最後に歯科医師の選び方です。歯の治療は患者の免疫力が及ばず、100%歯科医師に治療を委ねることになります。もちろん削ったり抜いたりした歯は決して元には戻りません。また口腔内の状態は百人百様、誰ひとりとして同じものはないので、たとえ誰かが絶賛している歯科医師であったとしても、自分に合うという保証は全くありません。最初は評判が頼りでも、実際に歯科医師に会ってみて、その時のフィーリングで判断しても良いと思います。もちろん治療方針、治療費、リスクなど治療に先立って丁寧に説明してくれる歯科医師を選びたいものです。治療に入る前の段階で納得できなければ、治療を断る勇気を持つべきです。保険治療の対象とはならないこともあって、歯科治療で最も多い不満は治療費に関すること。次に治療内容に対するもの。最初の説明にすべて納得したうえで治療を受けてください。

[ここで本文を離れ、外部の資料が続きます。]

-- ==== Sys2Proof/Decode.lean ====
section
/-! DEFINITION. The command that a word spells by the table's bits. spec/opcode_table.json gives no row any bits, so no word spells a
command. -/
namespace Sys2Proof

/-- The command spelled by a word of `nbits` bits: none, for no row of the table has bits. -/
def decodeTableWord (nbits w : Nat) : Option Instr :=
  match nbits, w with
  | _, _ => none

end Sys2Proof
end

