-- ==== Sys2Proof/Machine/State.lean ====
section
/-! DEFINITION. The state of the module, all of it plain data; the state after reset; the reasons a step can stop. Numbered parts
(tiles, lanes, links, stacks, counters) stand in sparse tables: a part that a table does not list holds its default, which is its reset value. -/
namespace Sys2Proof.Machine

/-- Reasons a step stops with a fault. No command of this block has an effect that the spec leaves undefined, so no meaning raises one. -/
inductive Fault where
  /-- Raised by no meaning. Safe: a claim about a fault is empty. -/
  | unreachable
  deriving DecidableEq, Repr

/-- Reasons the model refuses a command. -/
inductive Refusal where
  /-- Raised by the dispatcher alone, for a row that has no meaning yet. Safe: the run stops. -/
  | notModelled (mnemonic : String)
  deriving DecidableEq, Repr

/-- A fault record (R865). `unitKind` and `unit` are the source unit. -/
structure FaultRec where
  mtc : DWord := 0
  code : BitVec 16 := 0
  unitKind : BitVec 8 := 0
  unit : BitVec 8 := 0
  obj : Word := 0
  peer : Word := 0
  detail : List Byte := []
  deriving DecidableEq, Repr

/-- What the block sends to the outside, in the order in which it sends it. -/
inductive Out where
  /-- A packet leaves a tile for the fabric or for another tile of the module (R463, R478). -/
  | packet (p : Packet)
  /-- A frame leaves by a lane: of data, idle, init or discovery (R429, R436, R437, R454). -/
  | frame (l : Nat) (f : Frame)
  /-- A transfer leaves an end of a die link: on each active segment 512 B and the control bits of Table 09-3 (R378, R380). -/
  | transfer (link dir : Nat) (segs : List Segment)
  /-- A Hauler reply (R790) with status 0 or a fault code. -/
  | reply (conn : Nat) (msg : Word) (status : BitVec 16) (body : List Byte)
  /-- A Warden-protocol reply (R807). -/
  | wardenReply (session : Nat) (msg : Word) (status : BitVec 16) (body : List Byte)
  /-- OPEN_OK (R784): connection ID, largest segment payload that the device accepts, whether the connection receives job notices. -/
  | openOk (conn maxSegment : Nat) (notices : Bool)
  /-- Header of an ACK, RESET or DATA packet (Table 17-1, R785): type, connection, ack, sack, seq. A message follows the header of its last segment. -/
  | hauler (kind conn : Nat) (ackNo : Word) (sack : DWord) (seq : Word)
  /-- A NOTIFY (Table 17-6). -/
  | notify (conn kind : Nat) (lost : Bool) (job : BitVec 16) (mtc value : DWord) (payload : List Byte)
  /-- A recovery notice on both management ports, with the endpoints that it goes to (R648). -/
  | notice (n : Notice) (peers : List (BitVec 16))
  /-- A telemetry datagram to a subscriber (R774). -/
  | telemetry (sub seq tick : Nat)
  /-- A router hands a packet to its destination: a tile's request and response units, or the relay's combine units (R471, R489). -/
  | deliver (t : Nat) (p : Packet)
  /-- An MTC_SYNC packet (R622). -/
  | mtcSync (m : MtcSync)
  /-- A reach withdrawal or restoral (R500), the tray-port states (R483), a table digest (R504). -/
  | reach (sub : ReachSubject) (restoral : Bool) (mtc : DWord)
  | trayState (slot : Nat) (ports : BitVec 4)
  | tableDigest (l : Nat) (digest : DWord)
  /-- A block of the corner-turn unit to the requesting port: the width of its elements, its rows, each packed, its scale arrays, and the root cycles that
  the fill takes (R345 to R350). -/
  | turned (t width : Nat) (rows : List (List Byte)) (scales : List (List Byte)) (fill : Nat) (poisoned : Bool)
  /-- dK and dV of block `block` leave ring member `member` for the block's owner (R324). -/
  | gradBlock (op member block : Nat) (owner : BitVec 16) (dk dv : List Word)
  /-- A low pulse on STUMP_RST_N (R835). -/
  | stumpReset
  /-- Outcome of a register access that a command gives as a step of its own: status and the words read (R851). -/
  | register (p : Path) (status : BitVec 16) (values : List Word)
  deriving DecidableEq, Repr
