/-- CORNER_TURN_READ (R345 to R351): the block's columns leave as packed rows, 32-bit elements in two halves of 128, each of which takes the time of its
own lines (R348); the scale arrays at the offsets and lengths `scales` (block scales, tensor scales) leave unchanged, in stored order (R347). -/
def execCornerTurnRead (t : Tile) (base pitch rows cols width : Nat) (scales : List (Nat × Nat)) (ecc : List (Nat × Ecc)) (s : State) :
    Host.Outcome State Fault Refusal :=
  .next (
    if 1 ≤ rows ∧ rows ≤ 256 ∧ 1 ≤ cols ∧ cols ≤ 256 ∧ [1, 2, 3, 4, 6, 8, 16, 32].contains width ∧ blockFits base pitch rows cols width ∧
        scales.length ≤ 2 ∧ scales.all (fun x => decide (x.1 + x.2 ≤ 0xC00000)) ∧ tileUsable s t then
      let a := sramAddr t base
      let reads := turnReads base pitch rows cols width scales
      let s := readsFind t 4 reads ecc s
      let sc := scales.map fun x => readBytes s.mem (sramAddr t x.1) x.2
      let bad := reads.any fun x => poisoned s.mem (sramAddr t x.1) x.2
      let half := fun (h : Nat) => turnBlock s.mem a pitch rows cols width (128 * h) 128
      let fill := fun (h : Nat) => if 128 * h < cols then fillCycles (base + 512 * h) pitch rows (min 128 (cols - 128 * h)) width else 0
      if width = 32 then turnOut t 32 (half 1) sc (fill 1) bad (turnOut t 32 (half 0) sc (fill 0) bad s)
      else turnOut t width (turnBlock s.mem a pitch rows cols width 0 256) sc (fillCycles base pitch rows cols width) bad s
    else s)

/-! ### Page retirement -/

/-- Stack page `k` of a stack's spare pool (Table 08-7): its 256 pages follow one another, since the pool is interleaved like all of the HBM. -/
def sparePage (k : Nat) : Nat := (reserveBase + 0xE0000000) / 65536 + k

/-- Training and page retirement of stack `m` at start (Table 08-2, R361, R362): bad interface lanes are remapped, and the listed pages, 256 at most, are
mapped to the spare pool's in ascending order (DESIGN CHOICE, log 99); more are recorded once with ERR_HBM_POOL. -/
def retireStack (m : Nat) (s : State) : State :=
  let listed := ((s.bark.badPages ++ s.bark.retire).filter fun e => e.1 == m).map (·.2)
  let pages := listed.foldl sinsert []
  let kept := pages.take 256
  let s := updHbm m (fun r => { r with retired := kept.zipIdx.map fun e => (e.1, sparePage e.2), remapped := Config.badLanes m s.time, trained := true, poolFull := decide (256 < pages.length) }) s
  if 256 < pages.length then
    raise errHbmPool uStack m m none32 (detail [(pages.length, 4), (kept.length, 4)]) s
  else s

/-- HBM training and page retirement at step 7 of the start (Table 15-1). -/
def startStacks (s : State) : State :=
  if isFA s then s else ((List.range 16).filter fun m => !stackLost s m).foldl (fun s m => retireStack m s) s

end Sys2Proof.Machine
end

医師や歯科医師あるいは医療機関を選ぶ場合に、自分の希望を完全に満たしてくれるということはほとんど期待できません。ある程度の妥協が必要ですが、自分から医師・歯科医師に近づいていくことも必要であり、その方が患者メリットは大きいと思われます。繰り返しますが医療者と患者は対等です。若干の違和感があったとしても、診療や治療に対する自分自身の希望はもちろんのこと、自身の情報も医師等にできる限りオープンにすることも大切な診察作法といえますし、医師らとの信頼関係を構築することに役立ちます。海外で病気治療することがないのが理想ではありますが、何が起こるかわかりません。病気には縁がないと自信を持っている方でも、普段から万一のことを考えておきたいものです。